Stored data
--- START ---

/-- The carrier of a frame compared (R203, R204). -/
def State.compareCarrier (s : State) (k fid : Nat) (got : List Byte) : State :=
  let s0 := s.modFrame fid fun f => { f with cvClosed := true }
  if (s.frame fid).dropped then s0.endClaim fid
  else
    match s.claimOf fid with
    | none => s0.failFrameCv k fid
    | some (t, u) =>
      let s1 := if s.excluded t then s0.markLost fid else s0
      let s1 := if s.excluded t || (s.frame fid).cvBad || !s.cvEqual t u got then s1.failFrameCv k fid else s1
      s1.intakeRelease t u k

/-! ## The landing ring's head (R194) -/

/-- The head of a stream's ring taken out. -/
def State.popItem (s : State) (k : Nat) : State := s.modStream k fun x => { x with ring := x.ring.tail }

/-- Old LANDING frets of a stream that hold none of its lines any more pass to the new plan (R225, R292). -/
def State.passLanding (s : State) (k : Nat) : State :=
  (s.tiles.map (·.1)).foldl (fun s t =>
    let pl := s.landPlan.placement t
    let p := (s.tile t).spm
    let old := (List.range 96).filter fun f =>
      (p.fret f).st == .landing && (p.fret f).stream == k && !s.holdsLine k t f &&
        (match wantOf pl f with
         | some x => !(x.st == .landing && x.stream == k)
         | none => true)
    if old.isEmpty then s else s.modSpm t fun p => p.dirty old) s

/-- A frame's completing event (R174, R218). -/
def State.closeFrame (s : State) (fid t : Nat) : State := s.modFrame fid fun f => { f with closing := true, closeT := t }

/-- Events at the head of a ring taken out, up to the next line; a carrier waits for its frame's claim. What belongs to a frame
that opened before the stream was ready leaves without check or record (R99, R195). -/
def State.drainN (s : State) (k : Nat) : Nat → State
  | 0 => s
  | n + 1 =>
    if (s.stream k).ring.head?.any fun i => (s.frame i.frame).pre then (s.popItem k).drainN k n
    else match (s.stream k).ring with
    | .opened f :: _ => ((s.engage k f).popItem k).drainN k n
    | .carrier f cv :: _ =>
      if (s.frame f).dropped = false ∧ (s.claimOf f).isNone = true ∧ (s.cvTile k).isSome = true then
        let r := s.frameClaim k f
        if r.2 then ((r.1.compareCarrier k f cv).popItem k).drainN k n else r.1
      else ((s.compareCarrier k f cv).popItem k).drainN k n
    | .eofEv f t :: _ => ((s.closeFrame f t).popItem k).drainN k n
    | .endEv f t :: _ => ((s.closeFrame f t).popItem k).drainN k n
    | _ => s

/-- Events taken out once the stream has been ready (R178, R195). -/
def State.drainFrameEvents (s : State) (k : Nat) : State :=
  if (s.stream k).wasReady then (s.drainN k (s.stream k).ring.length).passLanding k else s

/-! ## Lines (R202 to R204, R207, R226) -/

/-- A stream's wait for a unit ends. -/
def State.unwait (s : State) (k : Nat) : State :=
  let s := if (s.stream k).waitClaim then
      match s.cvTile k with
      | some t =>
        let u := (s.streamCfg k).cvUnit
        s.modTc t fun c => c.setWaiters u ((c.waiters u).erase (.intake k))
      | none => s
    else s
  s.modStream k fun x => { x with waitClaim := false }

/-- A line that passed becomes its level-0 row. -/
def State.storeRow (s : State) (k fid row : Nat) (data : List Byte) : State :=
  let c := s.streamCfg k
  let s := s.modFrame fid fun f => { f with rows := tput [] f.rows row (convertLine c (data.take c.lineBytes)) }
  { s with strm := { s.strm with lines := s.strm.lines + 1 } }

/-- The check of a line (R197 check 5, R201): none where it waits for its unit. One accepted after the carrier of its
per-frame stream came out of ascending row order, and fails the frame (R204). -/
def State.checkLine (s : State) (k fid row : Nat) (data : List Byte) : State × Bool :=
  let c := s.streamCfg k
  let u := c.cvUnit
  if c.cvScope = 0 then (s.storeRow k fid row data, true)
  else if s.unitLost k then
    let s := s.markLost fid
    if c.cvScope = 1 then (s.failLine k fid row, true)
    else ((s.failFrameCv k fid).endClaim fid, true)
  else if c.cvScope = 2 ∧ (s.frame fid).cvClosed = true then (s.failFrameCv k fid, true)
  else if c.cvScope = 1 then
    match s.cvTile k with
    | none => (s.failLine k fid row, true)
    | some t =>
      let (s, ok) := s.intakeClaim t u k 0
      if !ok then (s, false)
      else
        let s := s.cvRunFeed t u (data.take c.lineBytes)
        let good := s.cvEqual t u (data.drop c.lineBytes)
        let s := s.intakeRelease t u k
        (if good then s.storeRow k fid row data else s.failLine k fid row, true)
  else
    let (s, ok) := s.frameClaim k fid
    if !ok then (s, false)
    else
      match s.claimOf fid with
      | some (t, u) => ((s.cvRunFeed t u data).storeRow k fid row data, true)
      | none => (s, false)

--- END ---
--- START ---

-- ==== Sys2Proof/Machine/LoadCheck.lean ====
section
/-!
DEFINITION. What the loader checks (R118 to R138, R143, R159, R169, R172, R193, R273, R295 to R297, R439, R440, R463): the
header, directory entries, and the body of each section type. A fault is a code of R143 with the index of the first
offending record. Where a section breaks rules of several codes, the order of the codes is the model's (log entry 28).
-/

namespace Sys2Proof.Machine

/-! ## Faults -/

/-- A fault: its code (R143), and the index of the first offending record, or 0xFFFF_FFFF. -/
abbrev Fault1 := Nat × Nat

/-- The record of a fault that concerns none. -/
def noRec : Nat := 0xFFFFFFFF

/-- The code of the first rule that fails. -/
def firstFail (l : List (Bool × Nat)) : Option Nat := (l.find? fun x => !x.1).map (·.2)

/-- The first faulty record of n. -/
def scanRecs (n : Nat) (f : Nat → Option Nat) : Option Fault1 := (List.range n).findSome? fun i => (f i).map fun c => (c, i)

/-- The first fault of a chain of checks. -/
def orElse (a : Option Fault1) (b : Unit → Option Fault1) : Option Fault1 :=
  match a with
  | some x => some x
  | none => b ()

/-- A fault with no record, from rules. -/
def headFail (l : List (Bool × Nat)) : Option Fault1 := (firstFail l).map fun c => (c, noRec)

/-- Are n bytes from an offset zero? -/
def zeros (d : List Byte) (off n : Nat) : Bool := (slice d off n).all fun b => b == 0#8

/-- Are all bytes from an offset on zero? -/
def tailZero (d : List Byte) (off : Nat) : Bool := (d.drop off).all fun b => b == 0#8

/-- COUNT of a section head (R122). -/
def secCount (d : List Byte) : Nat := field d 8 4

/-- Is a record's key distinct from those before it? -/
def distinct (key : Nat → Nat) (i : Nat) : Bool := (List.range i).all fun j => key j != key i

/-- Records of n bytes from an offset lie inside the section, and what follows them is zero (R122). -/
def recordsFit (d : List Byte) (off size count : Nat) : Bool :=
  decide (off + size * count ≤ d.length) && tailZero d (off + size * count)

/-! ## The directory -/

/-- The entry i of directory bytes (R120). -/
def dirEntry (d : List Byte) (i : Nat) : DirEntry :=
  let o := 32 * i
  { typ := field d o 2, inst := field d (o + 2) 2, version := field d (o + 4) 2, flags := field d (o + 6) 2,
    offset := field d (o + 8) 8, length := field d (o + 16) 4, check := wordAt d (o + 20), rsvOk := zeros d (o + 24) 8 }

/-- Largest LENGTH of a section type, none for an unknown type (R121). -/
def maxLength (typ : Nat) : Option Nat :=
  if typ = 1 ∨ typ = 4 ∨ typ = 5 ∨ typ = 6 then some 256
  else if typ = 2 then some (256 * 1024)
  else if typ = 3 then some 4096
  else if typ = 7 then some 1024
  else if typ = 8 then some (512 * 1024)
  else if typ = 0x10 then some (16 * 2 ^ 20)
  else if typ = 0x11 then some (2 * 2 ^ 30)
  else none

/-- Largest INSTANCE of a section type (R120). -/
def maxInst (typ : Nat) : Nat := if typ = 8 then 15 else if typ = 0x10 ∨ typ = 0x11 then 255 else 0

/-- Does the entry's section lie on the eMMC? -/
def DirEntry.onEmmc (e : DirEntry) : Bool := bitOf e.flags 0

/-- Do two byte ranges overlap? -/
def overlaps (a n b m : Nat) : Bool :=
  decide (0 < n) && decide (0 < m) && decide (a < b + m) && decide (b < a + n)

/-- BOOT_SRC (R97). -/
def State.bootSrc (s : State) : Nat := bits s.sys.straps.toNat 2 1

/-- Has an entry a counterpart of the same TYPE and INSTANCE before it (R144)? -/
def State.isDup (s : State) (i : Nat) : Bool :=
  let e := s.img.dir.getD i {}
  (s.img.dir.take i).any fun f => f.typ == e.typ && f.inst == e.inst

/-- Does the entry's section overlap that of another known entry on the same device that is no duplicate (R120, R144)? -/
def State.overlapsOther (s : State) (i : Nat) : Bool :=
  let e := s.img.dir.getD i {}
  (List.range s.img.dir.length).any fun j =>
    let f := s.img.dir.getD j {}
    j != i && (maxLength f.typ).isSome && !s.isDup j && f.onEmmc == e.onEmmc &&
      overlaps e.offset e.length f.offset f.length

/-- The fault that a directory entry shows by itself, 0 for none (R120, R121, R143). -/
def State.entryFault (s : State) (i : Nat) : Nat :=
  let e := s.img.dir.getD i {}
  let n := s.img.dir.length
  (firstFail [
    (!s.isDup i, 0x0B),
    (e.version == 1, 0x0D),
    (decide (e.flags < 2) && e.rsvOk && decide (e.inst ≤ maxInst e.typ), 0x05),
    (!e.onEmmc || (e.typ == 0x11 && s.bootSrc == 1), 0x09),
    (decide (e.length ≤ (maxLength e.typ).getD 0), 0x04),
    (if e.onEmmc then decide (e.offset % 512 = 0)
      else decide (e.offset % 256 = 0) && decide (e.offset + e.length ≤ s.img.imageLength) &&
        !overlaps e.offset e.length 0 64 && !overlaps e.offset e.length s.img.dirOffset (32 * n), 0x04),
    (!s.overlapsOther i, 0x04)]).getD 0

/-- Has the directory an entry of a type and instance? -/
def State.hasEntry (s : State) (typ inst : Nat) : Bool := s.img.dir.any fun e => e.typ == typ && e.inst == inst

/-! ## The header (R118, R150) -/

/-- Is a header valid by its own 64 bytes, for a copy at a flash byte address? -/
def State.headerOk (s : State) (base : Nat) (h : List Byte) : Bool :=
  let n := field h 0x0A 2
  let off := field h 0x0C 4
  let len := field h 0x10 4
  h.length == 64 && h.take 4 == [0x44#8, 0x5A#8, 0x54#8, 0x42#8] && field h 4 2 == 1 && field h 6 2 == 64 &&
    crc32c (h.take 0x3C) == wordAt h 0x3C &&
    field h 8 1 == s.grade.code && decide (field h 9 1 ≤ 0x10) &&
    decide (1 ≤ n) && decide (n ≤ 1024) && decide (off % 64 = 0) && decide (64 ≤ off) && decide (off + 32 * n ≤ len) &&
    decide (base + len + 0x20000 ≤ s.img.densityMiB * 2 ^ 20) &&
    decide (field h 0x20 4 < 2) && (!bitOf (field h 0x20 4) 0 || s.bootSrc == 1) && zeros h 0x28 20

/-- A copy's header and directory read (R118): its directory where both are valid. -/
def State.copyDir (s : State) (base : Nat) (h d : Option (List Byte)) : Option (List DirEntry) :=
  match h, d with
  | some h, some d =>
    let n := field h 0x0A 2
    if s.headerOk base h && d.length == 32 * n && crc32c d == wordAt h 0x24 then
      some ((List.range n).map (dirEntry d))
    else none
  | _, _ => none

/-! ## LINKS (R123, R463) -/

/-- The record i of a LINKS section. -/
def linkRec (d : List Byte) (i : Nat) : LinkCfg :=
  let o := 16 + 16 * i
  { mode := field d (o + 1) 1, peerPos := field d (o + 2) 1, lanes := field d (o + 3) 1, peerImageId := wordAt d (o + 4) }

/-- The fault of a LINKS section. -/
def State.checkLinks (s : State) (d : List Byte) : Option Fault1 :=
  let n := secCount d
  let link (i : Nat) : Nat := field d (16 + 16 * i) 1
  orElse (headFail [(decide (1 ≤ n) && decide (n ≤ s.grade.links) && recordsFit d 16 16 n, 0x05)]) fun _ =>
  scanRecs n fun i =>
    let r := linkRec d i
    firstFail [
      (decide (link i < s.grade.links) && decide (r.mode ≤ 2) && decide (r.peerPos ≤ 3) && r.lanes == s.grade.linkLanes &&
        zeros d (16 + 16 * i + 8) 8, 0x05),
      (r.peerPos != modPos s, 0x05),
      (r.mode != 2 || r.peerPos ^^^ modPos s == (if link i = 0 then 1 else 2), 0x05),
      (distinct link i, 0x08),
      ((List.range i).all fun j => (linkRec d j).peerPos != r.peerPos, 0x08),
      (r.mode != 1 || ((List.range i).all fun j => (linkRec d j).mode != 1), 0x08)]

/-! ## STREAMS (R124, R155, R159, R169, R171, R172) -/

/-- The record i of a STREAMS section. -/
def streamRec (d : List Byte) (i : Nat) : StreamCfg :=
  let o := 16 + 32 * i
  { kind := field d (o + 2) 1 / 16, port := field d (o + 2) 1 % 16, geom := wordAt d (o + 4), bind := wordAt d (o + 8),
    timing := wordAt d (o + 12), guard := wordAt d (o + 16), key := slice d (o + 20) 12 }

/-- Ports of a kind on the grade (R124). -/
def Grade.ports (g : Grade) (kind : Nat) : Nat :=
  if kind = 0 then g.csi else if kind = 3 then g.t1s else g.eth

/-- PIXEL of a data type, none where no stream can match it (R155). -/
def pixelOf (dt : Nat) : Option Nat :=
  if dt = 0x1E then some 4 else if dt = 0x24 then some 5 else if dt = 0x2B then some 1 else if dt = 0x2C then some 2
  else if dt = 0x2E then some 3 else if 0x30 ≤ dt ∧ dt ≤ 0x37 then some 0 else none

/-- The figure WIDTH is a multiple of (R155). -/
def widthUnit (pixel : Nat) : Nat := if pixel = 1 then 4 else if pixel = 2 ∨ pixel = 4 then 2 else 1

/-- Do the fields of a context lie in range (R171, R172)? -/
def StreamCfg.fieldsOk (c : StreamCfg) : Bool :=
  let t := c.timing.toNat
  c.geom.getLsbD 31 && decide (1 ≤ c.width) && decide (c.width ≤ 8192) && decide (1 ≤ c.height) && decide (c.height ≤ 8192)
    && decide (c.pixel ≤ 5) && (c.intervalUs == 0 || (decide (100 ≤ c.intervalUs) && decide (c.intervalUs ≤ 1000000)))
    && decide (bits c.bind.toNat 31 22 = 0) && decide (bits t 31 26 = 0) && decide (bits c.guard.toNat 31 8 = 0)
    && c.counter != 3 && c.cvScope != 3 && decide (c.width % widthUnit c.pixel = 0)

--- END ---
--- START ---

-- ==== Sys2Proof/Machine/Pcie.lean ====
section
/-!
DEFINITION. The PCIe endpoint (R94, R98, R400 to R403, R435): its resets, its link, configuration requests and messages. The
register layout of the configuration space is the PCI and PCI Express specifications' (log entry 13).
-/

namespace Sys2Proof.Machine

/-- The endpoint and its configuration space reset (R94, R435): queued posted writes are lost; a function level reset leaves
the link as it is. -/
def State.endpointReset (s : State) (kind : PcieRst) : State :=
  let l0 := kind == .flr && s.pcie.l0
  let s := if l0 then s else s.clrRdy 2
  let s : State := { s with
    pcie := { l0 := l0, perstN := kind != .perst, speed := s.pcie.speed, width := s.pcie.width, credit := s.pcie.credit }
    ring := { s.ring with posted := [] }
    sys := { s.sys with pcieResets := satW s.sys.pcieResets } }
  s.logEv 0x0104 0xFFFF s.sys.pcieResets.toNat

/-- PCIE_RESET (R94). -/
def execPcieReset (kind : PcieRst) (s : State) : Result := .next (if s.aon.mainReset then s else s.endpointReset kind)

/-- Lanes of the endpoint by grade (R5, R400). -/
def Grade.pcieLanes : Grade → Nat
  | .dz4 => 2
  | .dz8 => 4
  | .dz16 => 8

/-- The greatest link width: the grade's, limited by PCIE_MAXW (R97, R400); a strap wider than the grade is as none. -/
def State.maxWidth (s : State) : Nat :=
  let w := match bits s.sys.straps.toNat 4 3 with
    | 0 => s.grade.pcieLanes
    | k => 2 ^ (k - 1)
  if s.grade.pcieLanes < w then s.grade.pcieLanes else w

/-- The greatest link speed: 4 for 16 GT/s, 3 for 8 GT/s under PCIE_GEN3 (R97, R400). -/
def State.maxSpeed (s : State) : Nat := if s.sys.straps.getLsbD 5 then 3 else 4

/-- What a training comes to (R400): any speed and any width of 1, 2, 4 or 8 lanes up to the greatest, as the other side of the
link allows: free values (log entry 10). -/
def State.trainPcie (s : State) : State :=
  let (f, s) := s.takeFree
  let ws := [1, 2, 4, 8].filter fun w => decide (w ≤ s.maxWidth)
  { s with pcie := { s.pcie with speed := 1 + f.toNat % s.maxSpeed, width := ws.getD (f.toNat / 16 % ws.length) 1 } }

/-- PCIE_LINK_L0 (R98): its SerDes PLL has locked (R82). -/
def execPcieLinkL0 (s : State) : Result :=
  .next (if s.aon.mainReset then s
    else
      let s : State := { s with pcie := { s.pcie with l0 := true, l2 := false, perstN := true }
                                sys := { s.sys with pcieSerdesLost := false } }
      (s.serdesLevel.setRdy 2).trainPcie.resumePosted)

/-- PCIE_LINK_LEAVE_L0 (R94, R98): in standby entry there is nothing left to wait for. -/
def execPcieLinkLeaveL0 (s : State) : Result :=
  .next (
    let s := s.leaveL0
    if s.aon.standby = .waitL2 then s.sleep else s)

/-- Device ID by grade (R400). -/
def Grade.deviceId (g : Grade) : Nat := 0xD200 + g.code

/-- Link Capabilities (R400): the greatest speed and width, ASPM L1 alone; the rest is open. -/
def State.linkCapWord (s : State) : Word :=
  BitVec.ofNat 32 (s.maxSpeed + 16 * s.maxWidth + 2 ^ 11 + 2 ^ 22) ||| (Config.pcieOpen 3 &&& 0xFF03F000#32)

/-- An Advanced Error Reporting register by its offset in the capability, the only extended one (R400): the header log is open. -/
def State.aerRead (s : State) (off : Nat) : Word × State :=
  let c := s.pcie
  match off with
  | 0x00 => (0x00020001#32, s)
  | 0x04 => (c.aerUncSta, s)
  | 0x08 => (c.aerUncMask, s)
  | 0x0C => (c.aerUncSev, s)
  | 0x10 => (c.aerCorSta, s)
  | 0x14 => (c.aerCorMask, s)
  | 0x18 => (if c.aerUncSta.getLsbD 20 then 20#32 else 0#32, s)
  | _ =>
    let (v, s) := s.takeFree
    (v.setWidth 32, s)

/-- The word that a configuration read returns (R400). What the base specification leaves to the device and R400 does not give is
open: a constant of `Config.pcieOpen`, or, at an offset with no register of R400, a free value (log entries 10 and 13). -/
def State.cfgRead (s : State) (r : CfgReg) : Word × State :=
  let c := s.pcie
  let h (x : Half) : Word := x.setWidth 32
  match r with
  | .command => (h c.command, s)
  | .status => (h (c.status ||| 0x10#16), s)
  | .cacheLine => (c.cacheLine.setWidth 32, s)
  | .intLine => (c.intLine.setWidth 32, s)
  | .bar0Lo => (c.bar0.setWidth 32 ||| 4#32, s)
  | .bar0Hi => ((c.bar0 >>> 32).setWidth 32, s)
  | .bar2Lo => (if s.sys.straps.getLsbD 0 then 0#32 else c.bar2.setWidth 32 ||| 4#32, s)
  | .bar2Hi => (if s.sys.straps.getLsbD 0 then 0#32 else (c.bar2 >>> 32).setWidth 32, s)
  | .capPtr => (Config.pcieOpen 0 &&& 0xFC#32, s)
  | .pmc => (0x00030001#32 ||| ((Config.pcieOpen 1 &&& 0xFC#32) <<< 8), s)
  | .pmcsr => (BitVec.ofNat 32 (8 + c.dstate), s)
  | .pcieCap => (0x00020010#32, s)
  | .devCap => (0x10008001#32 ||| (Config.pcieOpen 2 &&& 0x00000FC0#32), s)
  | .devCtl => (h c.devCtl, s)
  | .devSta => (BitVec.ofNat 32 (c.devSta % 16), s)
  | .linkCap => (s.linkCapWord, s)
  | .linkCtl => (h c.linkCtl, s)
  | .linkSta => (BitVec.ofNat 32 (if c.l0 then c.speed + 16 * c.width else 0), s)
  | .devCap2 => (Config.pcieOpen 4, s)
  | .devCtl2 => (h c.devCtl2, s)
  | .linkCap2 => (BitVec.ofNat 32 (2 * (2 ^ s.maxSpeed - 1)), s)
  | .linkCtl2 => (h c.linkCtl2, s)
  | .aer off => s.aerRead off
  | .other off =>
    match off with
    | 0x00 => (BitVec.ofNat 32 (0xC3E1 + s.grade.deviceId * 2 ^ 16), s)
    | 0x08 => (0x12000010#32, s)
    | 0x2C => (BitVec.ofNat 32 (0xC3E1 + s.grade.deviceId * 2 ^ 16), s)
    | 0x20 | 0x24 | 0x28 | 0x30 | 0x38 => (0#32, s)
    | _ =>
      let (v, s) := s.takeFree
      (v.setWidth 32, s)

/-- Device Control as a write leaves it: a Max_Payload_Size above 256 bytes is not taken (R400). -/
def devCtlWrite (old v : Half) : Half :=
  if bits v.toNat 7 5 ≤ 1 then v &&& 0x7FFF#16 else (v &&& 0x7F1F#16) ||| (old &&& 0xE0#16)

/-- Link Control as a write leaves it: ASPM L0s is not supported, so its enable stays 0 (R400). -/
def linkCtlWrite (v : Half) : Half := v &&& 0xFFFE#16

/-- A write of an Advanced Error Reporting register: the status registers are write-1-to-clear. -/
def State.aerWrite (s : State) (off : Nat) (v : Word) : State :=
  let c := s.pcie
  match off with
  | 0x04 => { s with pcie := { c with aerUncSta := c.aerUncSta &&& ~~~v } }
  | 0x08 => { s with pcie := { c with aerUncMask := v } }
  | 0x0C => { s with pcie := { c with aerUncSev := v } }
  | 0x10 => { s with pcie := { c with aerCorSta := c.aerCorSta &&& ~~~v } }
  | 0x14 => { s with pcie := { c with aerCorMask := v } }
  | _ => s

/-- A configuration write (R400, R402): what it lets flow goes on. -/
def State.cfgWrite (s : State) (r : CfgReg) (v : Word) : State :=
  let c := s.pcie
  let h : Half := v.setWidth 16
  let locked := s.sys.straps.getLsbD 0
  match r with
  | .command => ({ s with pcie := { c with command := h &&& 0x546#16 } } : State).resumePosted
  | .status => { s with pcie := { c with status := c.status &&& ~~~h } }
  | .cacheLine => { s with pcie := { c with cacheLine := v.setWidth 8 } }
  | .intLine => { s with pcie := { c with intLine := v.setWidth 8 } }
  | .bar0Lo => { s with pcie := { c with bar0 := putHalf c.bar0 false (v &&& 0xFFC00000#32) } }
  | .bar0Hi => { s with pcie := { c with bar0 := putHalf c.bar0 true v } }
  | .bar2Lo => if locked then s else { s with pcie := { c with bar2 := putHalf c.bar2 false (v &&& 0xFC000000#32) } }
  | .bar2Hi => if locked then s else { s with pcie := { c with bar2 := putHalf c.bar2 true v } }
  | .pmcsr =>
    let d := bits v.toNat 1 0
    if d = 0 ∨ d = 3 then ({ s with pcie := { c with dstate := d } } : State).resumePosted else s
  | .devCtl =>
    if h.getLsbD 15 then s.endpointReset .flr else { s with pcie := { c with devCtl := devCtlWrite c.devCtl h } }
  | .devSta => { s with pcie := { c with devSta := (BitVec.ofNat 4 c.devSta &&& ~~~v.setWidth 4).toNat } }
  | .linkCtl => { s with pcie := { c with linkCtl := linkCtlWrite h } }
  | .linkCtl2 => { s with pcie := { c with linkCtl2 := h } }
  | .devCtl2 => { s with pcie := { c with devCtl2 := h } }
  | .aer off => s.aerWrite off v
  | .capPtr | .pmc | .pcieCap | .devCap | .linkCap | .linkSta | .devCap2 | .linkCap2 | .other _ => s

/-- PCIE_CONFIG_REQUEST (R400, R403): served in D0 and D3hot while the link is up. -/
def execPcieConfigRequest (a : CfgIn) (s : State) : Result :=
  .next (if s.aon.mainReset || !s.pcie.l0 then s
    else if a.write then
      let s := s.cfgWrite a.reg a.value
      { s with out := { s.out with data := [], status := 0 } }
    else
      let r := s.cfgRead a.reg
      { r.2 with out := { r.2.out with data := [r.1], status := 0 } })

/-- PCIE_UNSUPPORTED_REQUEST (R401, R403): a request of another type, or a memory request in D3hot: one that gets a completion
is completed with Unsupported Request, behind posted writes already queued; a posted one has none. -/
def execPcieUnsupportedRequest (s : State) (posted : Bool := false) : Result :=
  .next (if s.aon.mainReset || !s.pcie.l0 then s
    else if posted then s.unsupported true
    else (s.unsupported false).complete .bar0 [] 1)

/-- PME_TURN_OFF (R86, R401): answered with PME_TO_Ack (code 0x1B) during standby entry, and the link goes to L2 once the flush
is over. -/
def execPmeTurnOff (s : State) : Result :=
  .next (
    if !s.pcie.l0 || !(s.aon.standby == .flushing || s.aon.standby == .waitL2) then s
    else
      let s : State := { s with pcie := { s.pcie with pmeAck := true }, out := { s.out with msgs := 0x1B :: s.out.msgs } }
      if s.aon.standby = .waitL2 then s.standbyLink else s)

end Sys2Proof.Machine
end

--- END ---

All that is wanted is a faithful reproduction of the line above with "putHalf c.bar2 true", the line with "c with devSta", and every line in between.

> **REPLY**:
  | .bar2Hi => if locked then s else { s with pcie := { c with bar2 := putHalf c.bar2 true v } }
  | .pmcsr =>
    let d := bits v.toNat 1 0
    if d = 0 ∨ d = 3 then ({ s with pcie := { c with dstate := d } } : State).resumePosted else s
  | .devCtl =>
    if h.getLsbD 15 then s.endpointReset .flr else { s with pcie := { c with devCtl := devCtlWrite c.devCtl h } }
  | .devSta => { s with pcie := { c with devSta := (BitVec.ofNat 4 c.devSta &&& ~~~v.setWidth 4).toNat } }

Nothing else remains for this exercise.